Instruction for the data below: set down exactly the lines from the line with "def memberDue (d" to the line with "let go := memberLeaves d k dir", inclusive, and no others.
'''
/-- This chip's MEMBER frame for beat `k` on direction `dir`, its marker at `at_`, 2^-16 ns (R259). -/
def memberBytes (dir k : Nat) (vs : List VerdRec) (at_ : Int) (d : Dev) : List Byte :=
  let pub := d.getB F.PLAN_STAY_PUBLISHER
  let rtm := !d.getB F.TIME_CTL_SRC
  let last := if dir = 0 then d.stay.lastE else d.stay.lastW
  let flags := b2n pub + 2 * b2n d.stay.xref.isSome + 4 * b2n rtm + 8 * b2n (d.getB F.TIME_STAT_LOCKED) + 16 * b2n last.isSome
  let act := actDom d
  let dom (i : Nat) : Nat := d.get (F.TIME_DOM_CFG_DOMAIN i)
  let a := if rtm then dom act else d.tm.ringAct
  let b := if rtm then dom (1 - act) else d.tm.ringStby
  let ofs : Int := if rtm then d.getI (F.TIME_DOM_OFS_OFS (1 - act)) else d.tm.ringOfs / 256
  let turn : Int := match last with
    | some l => at_ / 256 - l.2
    | none => 0
  let x := d.stay.xref.getD (0, 0)
  beBytes 1 0x10 ++ beBytes 1 (d.get F.PLAN_STAY_RING_POS + d.get F.PLAN_STAY_RING_SIZE * 16) ++ beBytes 1 flags
    ++ beBytes 1 vs.length ++ beBytes 4 k ++ beBytes 4 (at_.toNat / 65536 % 1000000000) ++ beBytes 2 (at_.toNat % 65536)
    ++ beBytes 1 a ++ beBytes 1 b ++ beBytes 4 (ofSigned 32 ofs) ++ beBytes 4 0 ++ beBytes 4 (ofSigned 32 turn)
    ++ beBytes 2 ((last.map (fun l => l.1)).getD 0) ++ beBytes 4 x.1 ++ beBytes 4 x.2
    ++ (if pub then (if k = d.beatNum then d.vencOut else d.vencPrev) else [])
    ++ (vs.map (fun v => beBytes 1 v.dest ++ beBytes 1 v.state ++ beBytes 4 v.nozzle ++ beBytes 4 v.epoch ++ beBytes 2 v.vseq)).flatten

/-- The beat whose own frame is due and not sent; LAUNCH may reach into the next beat (R259). -/
def memberDue (d : Dev) : Option Nat :=
  (memberPassed d).filter (fun j => match d.stay.sentBeat with
    | some b => decide (b < j)
    | none => true)

/-- The launch instant of the next own frame, ns. -/
def memberNext (d : Dev) : Nat :=
  match memberDue d with
  | some k => memberLaunch d k
  | none => if memberLaunch d d.beatNum ≤ d.nt then memberLaunch d (d.beatNum + 1) else memberLaunch d d.beatNum

/-- When a frame may start on direction `dir`: at once, or as soon as the transmitter is free (R80, R82). -/
def memberStart (d : Dev) (dir : Nat) : Int := max d.t16 (localAt d (d.link (32 + dir)).txEnd)

/-- The end of the window of the own frame of beat `k`, 2^-16 ns (R80). -/
def memberWindow (d : Dev) (dir k : Nat) : Int :=
  (memberLaunch d k : Int) * 65536 + t16Of (uiTime (d.link (32 + dir)) 32)

/-- Its window has passed by then: it is late (R80, R82). -/
def memberLate (d : Dev) (dir k : Nat) : Bool := decide (memberWindow d dir k < memberStart d dir)

/-- When the own frame of beat `k` starts, `delay` ps after it may, but within its window; a late one starts at once (R80,
R82; where in the window is open: log entry 83). -/
def memberGo (d : Dev) (dir k delay : Nat) : Int :=
  max (memberStart d dir) (min (memberStart d dir + t16Of delay) (memberWindow d dir k))

/-- Whether the own frame of beat `k` leaves on direction `dir` (R82). -/
def memberLeaves (d : Dev) (k dir : Nat) : Bool :=
  (d.link (32 + dir)).up && !(memberLate d dir k && d.getB F.TIME_LAUNCH_STAY_LATE_DROP)

/-- The own frame of beat `k` on direction `dir`, with the verdict records `vs` (R82, R259). -/
def memberSend (k : Nat) (vs : List VerdRec) (dir delay : Nat) (d : Dev) : Dev :=
  if !(d.link (32 + dir)).up then d else
  let go := memberLeaves d k dir
  let d := if memberLate d dir k then d.count F.TIME_LATE_STAY 1 else d
  if !go then d else
  let s := memberGo d dir k delay
  let d := sendFrameAt (32 + dir) (refPs d s) (memberBytes dir k vs s d) d
  { d with stay := { d.stay with sentAt := (dir, k % 65536, s / 256) :: d.stay.sentAt.take 15 } }

/-- The frame's own bytes end: its length without CRC. -/
def memberLen (bs : List Byte) : Nat := 38 + (if bit (byteAt bs 2) 0 then 32 else 0) + 12 * byteAt bs 3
'''
## RESULT OF THE TASK
def memberDue (d : Dev) : Option Nat :=
  (memberPassed d).filter (fun j => match d.stay.sentBeat with
    | some b => decide (b < j)
    | none => true)

/-- The launch instant of the next own frame, ns. -/
def memberNext (d : Dev) : Nat :=
  match memberDue d with
  | some k => memberLaunch d k
  | none => if memberLaunch d d.beatNum ≤ d.nt then memberLaunch d (d.beatNum + 1) else memberLaunch d d.beatNum

/-- When a frame may start on direction `dir`: at once, or as soon as the transmitter is free (R80, R82). -/
def memberStart (d : Dev) (dir : Nat) : Int := max d.t16 (localAt d (d.link (32 + dir)).txEnd)

/-- The end of the window of the own frame of beat `k`, 2^-16 ns (R80). -/
def memberWindow (d : Dev) (dir k : Nat) : Int :=
  (memberLaunch d k : Int) * 65536 + t16Of (uiTime (d.link (32 + dir)) 32)

/-- Its window has passed by then: it is late (R80, R82). -/
def memberLate (d : Dev) (dir k : Nat) : Bool := decide (memberWindow d dir k < memberStart d dir)

/-- When the own frame of beat `k` starts, `delay` ps after it may, but within its window; a late one starts at once (R80,
R82; where in the window is open: log entry 83). -/
def memberGo (d : Dev) (dir k delay : Nat) : Int :=
  max (memberStart d dir) (min (memberStart d dir + t16Of delay) (memberWindow d dir k))

/-- Whether the own frame of beat `k` leaves on direction `dir` (R82). -/
def memberLeaves (d : Dev) (k dir : Nat) : Bool :=
  (d.link (32 + dir)).up && !(memberLate d dir k && d.getB F.TIME_LAUNCH_STAY_LATE_DROP)

/-- The own frame of beat `k` on direction `dir`, with the verdict records `vs` (R82, R259). -/
def memberSend (k : Nat) (vs : List VerdRec) (dir delay : Nat) (d : Dev) : Dev :=
  if !(d.link (32 + dir)).up then d else
  let go := memberLeaves d k dir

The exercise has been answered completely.